Aangezien appellanten met de alsnog door verweerder genomen beslissing op bezwaar reeds materieel hebben bereikt wat zij maximaal met het onderhavige beroep zouden kunnen bereiken, namelijk een aanpassing van het dagquotum vanaf 1 januari 2005, hebben zij geen procesbelang meer bij een inhoudelijke beslissing op het onderhavige bezwaar.

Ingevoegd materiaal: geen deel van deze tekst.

theorem State.failEdge_keep {s : State} {e : RemoteSend} {err : Err} (hm : Sub 148635348 msk) (k0 : Keep msk sa s) :
    Keep msk sa (@State.failEdge s e err) := by
  unfold State.failEdge
  extract_lets v0 v1
  clear_value v0
  have h2 : Keep msk sa v1 := by
    unfold v1
    exact keep_mk 4096 (.of hm) k0
  clear_value v1
  refine keep_ite ?_ ?_
  · intro x3
    exact State.killWith_keep (.of hm) h2
  · intro x4
    exact h2

theorem State.failSheafMsg_keep {s : State} {m : SheafMsg} {e : Err} {departed : Bool} (hm : Sub 12599376 msk) (k0 : Keep msk sa s) :
    Keep msk sa (@State.failSheafMsg s m e departed) := by
  unfold State.failSheafMsg
  extract_lets v0 v1
  clear_value v0
  have h2 : Keep msk sa v1 := by
    unfold v1
    exact keep_mk 16384 (.of hm) k0
  clear_value v1
  refine keep_ite ?_ ?_
  · intro x3
    refine keep_ite ?_ ?_
    · intro x4
      exact h2
    · intro x5
      exact State.reportPlain_keep (.of hm) h2
  · intro x6
    refine keep_ite ?_ ?_
    · intro x7
      exact State.faultSheaf_keep (.of hm) h2
    · intro x8
      exact h2

theorem State.failTraffic_keep {s : State} {gone : Nat → Bool} (hm : Sub 148635348 msk) (k0 : Keep msk sa s) :
    Keep msk sa (@State.failTraffic s gone) := by
  unfold State.failTraffic
  extract_lets v0 v1 v2
  have h3 : Keep msk sa v0 := by
    unfold v0
    refine keep_foldl ?_ ?_
    · exact k0
    · intro x4 x5 x6
      exact State.failEdge_keep (.of hm) x6
  clear_value v0
  have h7 : Keep msk sa v1 := by
    unfold v1
    refine keep_foldl ?_ ?_
    · exact h3
    · intro x8 x9 x10
      exact State.signalDone_keep (.of hm) (State.reportSignal_keep (.of hm) x10)
  clear_value v1
  have h11 : Keep msk sa v2 := by
    unfold v2
    refine keep_foldl ?_ ?_
    · exact h7
    · intro x12 x13 x14
      exact State.endSend_keep (.of hm) (State.reportPlain_keep (.of hm) x14)
  clear_value v2
  refine keep_foldl ?_ ?_
  · exact h11
  · intro x15 x16 x17
    exact State.failSheafMsg_keep (.of hm) x17

theorem State.endDomCmd_keep {s : State} {member : Nat} (hm : Sub 4112 msk) (k0 : Keep msk sa s) :
    Keep msk sa (@State.endDomCmd s member) := by
  unfold State.endDomCmd
  extract_lets v0 v1
  have h2 : Keep msk sa v0 := by
    unfold v0
    exact State.setRf_keep (.of hm) (State.setRf_keep (.of hm) (State.setRf_keep (.of hm) k0))
  clear_value v0
  clear_value v1
  exact keep_mk 4096 (.of hm) h2

theorem State.keepSelf_keep {s : State} (hm : Sub 64 msk) (k0 : Keep msk sa s) :
    Keep msk sa (@State.keepSelf s) := by
  unfold State.keepSelf
  refine keep_foldl ?_ ?_
  · exact k0
  · intro x0 x1 x2
    extract_lets v3
    clear_value v3
    exact State.setRam_keep (.of hm) x2

theorem State.settleDomain_keep {s : State} (hm : Sub 4176 msk) (k0 : Keep msk sa s) :
    Keep msk sa (@State.settleDomain s) := by
  unfold State.settleDomain
  refine keep_ite ?_ ?_
  · intro x0
    exact k0
  · intro x1
    refine keep_ite ?_ ?_
    · intro x2
      exact State.endDomCmd_keep (.of hm) (State.keepSelf_keep (.of hm) k0)
    · intro x3
      refine keep_ite ?_ ?_
      · intro x4
        exact State.endDomCmd_keep (.of hm) k0
      · intro x5
        exact k0

theorem State.sendDeparts_keep {s : State} {join : Bool} {ds : List Nat} (hm : Sub 75502672 msk) (k0 : Keep msk sa s) :
    Keep msk sa (@State.sendDeparts s join ds) := by
  unfold State.sendDeparts
  refine keep_foldl ?_ ?_
  · exact k0
  · intro x0 x1 x2
    extract_lets v3 v4 v5 v6
    clear_value v3
    clear_value v4
    clear_value v5
    have h7 : Keep msk sa v6 := by
      unfold v6
      exact keep_mk 5120 (.of hm) x2
    clear_value v6
    exact State.sendFlits_keep (.of hm) h7

theorem State.endDepart_keep {s : State} {d : Depart} {ok : Bool} (hm : Sub 12587088 msk) (k0 : Keep msk sa s) :
    Keep msk sa (@State.endDepart s d ok) := by
  unfold State.endDepart
  extract_lets v0 v1 v2
  clear_value v0
  have h3 : Keep msk sa v1 := by
    unfold v1
    exact keep_mk 4096 (.of hm) k0
  clear_value v1
  have h4 : Keep msk sa v2 := by
    unfold v2
    refine keep_ite ?_ ?_
    · intro x5
      exact State.report_keep (.of hm) (State.setMember_keep (.of hm) h3)
    · intro x6
      exact h3
  clear_value v2
  exact State.settleDomain_keep (.of hm) h4

theorem State.refuseDomain_keep {s : State} (hm : Sub 12582928 msk) (k0 : Keep msk sa s) :
    Keep msk sa (@State.refuseDomain s) := by
  unfold State.refuseDomain
  extract_lets v0 v1
  have h2 : Keep msk sa v0 := by
    unfold v0
    exact State.reportPlain_keep (.of hm) k0
  clear_value v0
  have h3 : Keep msk sa v1 := by
    unfold v1
    exact State.setRf_keep (.of hm) (State.setRf_keep (.of hm) h2)
  clear_value v1
  exact State.setRf_keep (.of hm) h3

theorem State.startDomain_keep {s : State} {cmd : Nat} (hm : Sub 4112 msk) (k0 : Keep msk sa s) :
    Keep msk sa (@State.startDomain s cmd) := by
  unfold State.startDomain
  extract_lets v0 v1 v2
  have h3 : Keep msk sa v0 := by
    unfold v0
    exact State.setRf_keep (.of hm) (State.setRf_keep (.of hm) k0)
  clear_value v0
  have h4 : Keep msk sa v1 := by
    unfold v1
    exact State.setRf_keep (.of hm) (State.setRf_keep (.of hm) h3)
  clear_value v1
  clear_value v2
  exact keep_mk 4096 (.of hm) h4

theorem State.domainLeave_keep {s : State} (hm : Sub 12587024 msk) (k0 : Keep msk sa s) :
    Keep msk sa (@State.domainLeave s) := by
  unfold State.domainLeave
  refine keep_ite ?_ ?_
  · intro x0
    exact k0
  · intro x1
    refine keep_ite ?_ ?_
    · intro x2
      exact State.refuseDomain_keep (.of hm) k0
    · intro x3
      exact State.startDomain_keep (.of hm) k0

2.6 Het beroep is gegrond.
Het College ziet aanleiding verweerder op de voet van artikel 8:75 Awb te veroordelen in de door appellanten in verband met de behandeling van het beroep gemaakte proceskosten, die met inachtneming van het Besluit proceskosten bestuursrecht worden bepaald op € 322,- (1 punt voor het beroepschrift, 1 punt voor het verschijnen van de gemachtigde ter zitting en een wegingsfactor van 0,5).